= Léon Autonne =

French engineer and mathematician

Léon César Autonne (28 July 1859, Odessa – 12 January 1916) was a French engineer and mathematician, specializing in algebraic geometry, differential equations, and linear algebra.

==Education and career==
Autonne studied from 1878 to 1880 at l'École polytechnique and then at the École des ponts et chaussées and became there Ingénieur en chef. He received in 1882 from the Sorbonne his Ph.D. with dissertation Recherches sur les intégrales algébriques des équations differentielles à coefficients rationnels, with Charles Hermite as chair of the thesis committee. The dissertation was based on research initiated by Camille Jordan.

An 1891 article by Autonne in the Comptes rendus de l'Académie des Sciences de Paris is one of the earliest uses of the concept of Lie groups (as groups of Monsieur Lie).

Autonne won the Prix Dalmont in 1894. He was an invited speaker at the International Congress of Mathematicians in 1897, 1900, 1904 and 1908. On 6 January 1902 he was made Chevalier de la Légion d'honneur.
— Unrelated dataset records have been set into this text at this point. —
/-- A word of family 5 is 5XY0 or unknown (R147, D17). -/
theorem decodeOp_family5 (x y : Reg) (n : Nibble) :
    decodeOp (0x5#4 ++ x ++ y ++ n) = decodeIfZero n 0x5#4 (.seReg x y) := by
  simp only [decodeOp, opT_yn, opX_yn, opY_yn, opN_yn]
  rfl

/-- A word of family 9 is 9XY0 or unknown (R148, D17). -/
theorem decodeOp_family9 (x y : Reg) (n : Nibble) :
    decodeOp (0x9#4 ++ x ++ y ++ n) = decodeIfZero n 0x9#4 (.sneReg x y) := by
  simp only [decodeOp, opT_yn, opX_yn, opY_yn, opN_yn]
  rfl

/-- Settles O39: both are a skip on the comparison of VX with VY, and their families decode only where
the low nibble is 0. -/
theorem registerSkips : Obligations.RegisterSkips := by
  unfold Obligations.RegisterSkips
  refine ⟨fun x y s => ⟨?_, ?_⟩, fun x y n => ⟨?_, ?_⟩⟩
  · exact ⟨_, rfl, writesPc_skipIf_beq s (s.reg x) (s.reg y)⟩
  · exact ⟨_, rfl, writesPc_skipIf_bne s (s.reg x) (s.reg y)⟩
  · exact decodeOp_family5 x y n
  · exact decodeOp_family9 x y n

end Sys2Proof.Machine
end

section
/-! The arithmetic and logic instructions (spec/42_alu.md R160 to R172): what each result and each flag
is as a number, and the instructions as one register write or one write of a result and its flag. -/

namespace Sys2Proof.Machine

/-! ## Flags -/

theorem flagByte_decide (c : Prop) [Decidable c] :
    flagByte (decide c) = if c then 1#8 else 0#8 := by
  simp only [flagByte, decide_eq_true_eq]

/-- Carry is the sum over the naturals past one byte (R160, R168). -/
theorem carryFlag_eq (p q : Byte) :
    carryFlag p q = if 255 < p.toNat + q.toNat then 1#8 else 0#8 :=
  flagByte_decide _

/-- No borrow is the order of the operands, equality included (R160, R169, R171). -/
theorem noBorrowFlag_eq (minuend subtrahend : Byte) :
    noBorrowFlag minuend subtrahend =
      if subtrahend.toNat ≤ minuend.toNat then 1#8 else 0#8 :=
  flagByte_decide _

/-- A flag taken from bit `k` is that binary digit of the byte. -/
theorem flagByte_getLsbD (b : Byte) (k : Nat) :
    flagByte (b.getLsbD k) = BitVec.ofNat 8 (b.toNat / 2 ^ k % 2) := by
  rw [← BitVec.testBit_toNat, ← Nat.toNat_testBit]
  cases b.toNat.testBit k
  · rfl
  · rfl

theorem lowBitFlag_eq_ofNat (b : Byte) : lowBitFlag b = BitVec.ofNat 8 (b.toNat % 2) := by
  rw [lowBitFlag, flagByte_getLsbD, Nat.pow_zero, Nat.div_one]

/-- Above bit 7 a byte has no digit, so the quotient is the bit itself (R172). -/
theorem highBitFlag_eq_ofNat (b : Byte) : highBitFlag b = BitVec.ofNat 8 (b.toNat / 128) := by
  have hlt : b.toNat / 128 < 2 := Nat.div_lt_of_lt_mul b.isLt
  exact (flagByte_getLsbD b 7).trans (congrArg _ (Nat.mod_eq_of_lt hlt))

/-! ## Results -/

theorem add_eq_ofNat_mod (p q : Byte) :
    p + q = BitVec.ofNat 8 ((p.toNat + q.toNat) % 256) := by
  apply BitVec.eq_of_toNat_eq
  rw [BitVec.toNat_add, BitVec.toNat_ofNat, Nat.mod_mod]

theorem sub_eq_ofNat_mod (p q : Byte) :
    p - q = BitVec.ofNat 8 ((p.toNat + 256 - q.toNat) % 256) := by
  have hq := q.isLt
  apply BitVec.eq_of_toNat_eq
  rw [BitVec.toNat_sub, BitVec.toNat_ofNat, Nat.mod_mod]
  congr 1
  omega

theorem ushiftRight_one_eq_ofNat (b : Byte) : b >>> 1 = BitVec.ofNat 8 (b.toNat / 2) := by
  have hlt : b.toNat / 2 < 256 := (Nat.div_le_self _ _).trans_lt b.isLt
  apply BitVec.eq_of_toNat_eq
  rw [BitVec.toNat_ushiftRight, BitVec.toNat_ofNat, Nat.shiftRight_eq_div_pow, Nat.pow_one,
    Nat.mod_eq_of_lt hlt]

theorem shiftLeft_one_eq_ofNat_mod (b : Byte) :
    b <<< 1 = BitVec.ofNat 8 (b.toNat * 2 % 256) := by
  apply BitVec.eq_of_toNat_eq
  rw [BitVec.toNat_shiftLeft, BitVec.toNat_ofNat, Nat.mod_mod, Nat.shiftLeft_eq]

/-! ## The instructions -/

/-- Settles O41: each writes its bitwise result and then a zero flag. -/
theorem logicForcesVfToZero : Obligations.LogicForcesVfToZero := by
  unfold Obligations.LogicForcesVfToZero
  intro x y s
  refine ⟨⟨_, _, rfl, writesRegFlag_setRegFlag s x _ logicFlag, fun k => ?_⟩,
    ⟨_, _, rfl, writesRegFlag_setRegFlag s x _ logicFlag, fun k => ?_⟩,
    ⟨_, _, rfl, writesRegFlag_setRegFlag s x _ logicFlag, fun k => ?_⟩⟩
  · exact BitVec.getElem_or k.isLt
  · exact BitVec.getElem_and k.isLt
  · exact BitVec.getElem_xor k.isLt

/-- Settles O42: the sum is written modulo 256, then the carry. -/
theorem addSetsCarry : Obligations.AddSetsCarry := by
  unfold Obligations.AddSetsCarry
  intro x y s
  rw [← add_eq_ofNat_mod, ← carryFlag_eq]
  exact ⟨_, rfl, writesRegFlag_setRegFlag s x _ _⟩

/-- Settles O43: both write a difference modulo 256, then its "no borrow", with the operands
exchanged. -/
theorem subtractSetsNoBorrow : Obligations.SubtractSetsNoBorrow := by
  unfold Obligations.SubtractSetsNoBorrow
  intro x y s
  rw [← sub_eq_ofNat_mod, ← sub_eq_ofNat_mod, ← noBorrowFlag_eq, ← noBorrowFlag_eq]
  exact ⟨⟨_, rfl, writesRegFlag_setRegFlag s x _ _⟩, ⟨_, rfl, writesRegFlag_setRegFlag s x _ _⟩⟩

/-- Settles O44: both write VY shifted by one, then the bit the shift has dropped. -/
theorem shiftsTakeVyAndSetTheBitOut : Obligations.ShiftsTakeVyAndSetTheBitOut := by
  unfold Obligations.ShiftsTakeVyAndSetTheBitOut
  intro x y s
  rw [← ushiftRight_one_eq_ofNat, ← lowBitFlag_eq_ofNat, ← shiftLeft_one_eq_ofNat_mod,
    ← highBitFlag_eq_ofNat]
  exact ⟨⟨_, rfl, writesRegFlag_setRegFlag s x _ _⟩, ⟨_, rfl, writesRegFlag_setRegFlag s x _ _⟩⟩

/-- Settles O40: each is the write of one register and nothing else. -/
theorem loadsAndImmediateAdd : Obligations.LoadsAndImmediateAdd := by
  unfold Obligations.LoadsAndImmediateAdd
  intro x y nn s
  rw [← add_eq_ofNat_mod]
  exact ⟨⟨_, rfl, writesReg_setReg s x nn⟩, ⟨_, rfl, writesReg_setReg s x _⟩,
    ⟨_, rfl, writesReg_setReg s x (s.reg y)⟩⟩

end Sys2Proof.Machine
end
The Autonne-Takagi factorization of complex symmetric matrices is named in his honour.

==Selected publications==
- Recherches sur les intégrales algébriques des équations differentielles à coefficients rationnels, Gauthier-Villars 1882
- Sur la théorie des équations différentielles du 1e ordre et du 1e degré, Gauthier-Villars 1891 (180 pages)
- Sur la representation des courbes gauches algebriques 1896 (37 pages)
- "Sur l'hermitien" (1901)
- Sur les formes quaternaires à deux séries de variables: applications à la géométrie et au calcul intégral, Hayez, 1901
- Sur les formes mixtes, Annales de l'Université de Lyon, 1905
- Sur les groupes de matrices linéares non invertibles, Annales de l'Université de Lyon, 1909
- Sur les groupes commutatifs et pseudo-nuls de quantités hypercomplexes, Annales de l'Université de Lyon, 1912
- Notice sur les recherches mathématiques, Gauthier Villars 1913 (Autonne's CV and publication list, 35 pages)
- Sur les matrices hypohermitiennes et sur les matrices unitaires, Annales de l'Université de Lyon, 1915

==Sources==
- Henri Poincaré: La correspondance d'Henri Poincaré avec des mathématiciens de A à H, Cahiers du séminaire d'histoire des mathématiques, tome 7, 1986, p. 80 (letters from Autonne from 1881 to 1884 on the theme of the dissertation by Autonne, which were not published elsewhere; the answering letters from Poincaré are not reproduced in this source), numdam
- Necrology (in French), Revue générale des sciences, 1918, p. 33, available online .
- Michel Dürr: "AUTONNE Léon", in Dominique Saint-Pierre (dir.), Dictionnaire historique des académiciens de Lyon 1700-2016, Lyon : Éditions de l'Académie (4, avenue Adolphe Max, 69005 Lyon), 2017, p. 80-81.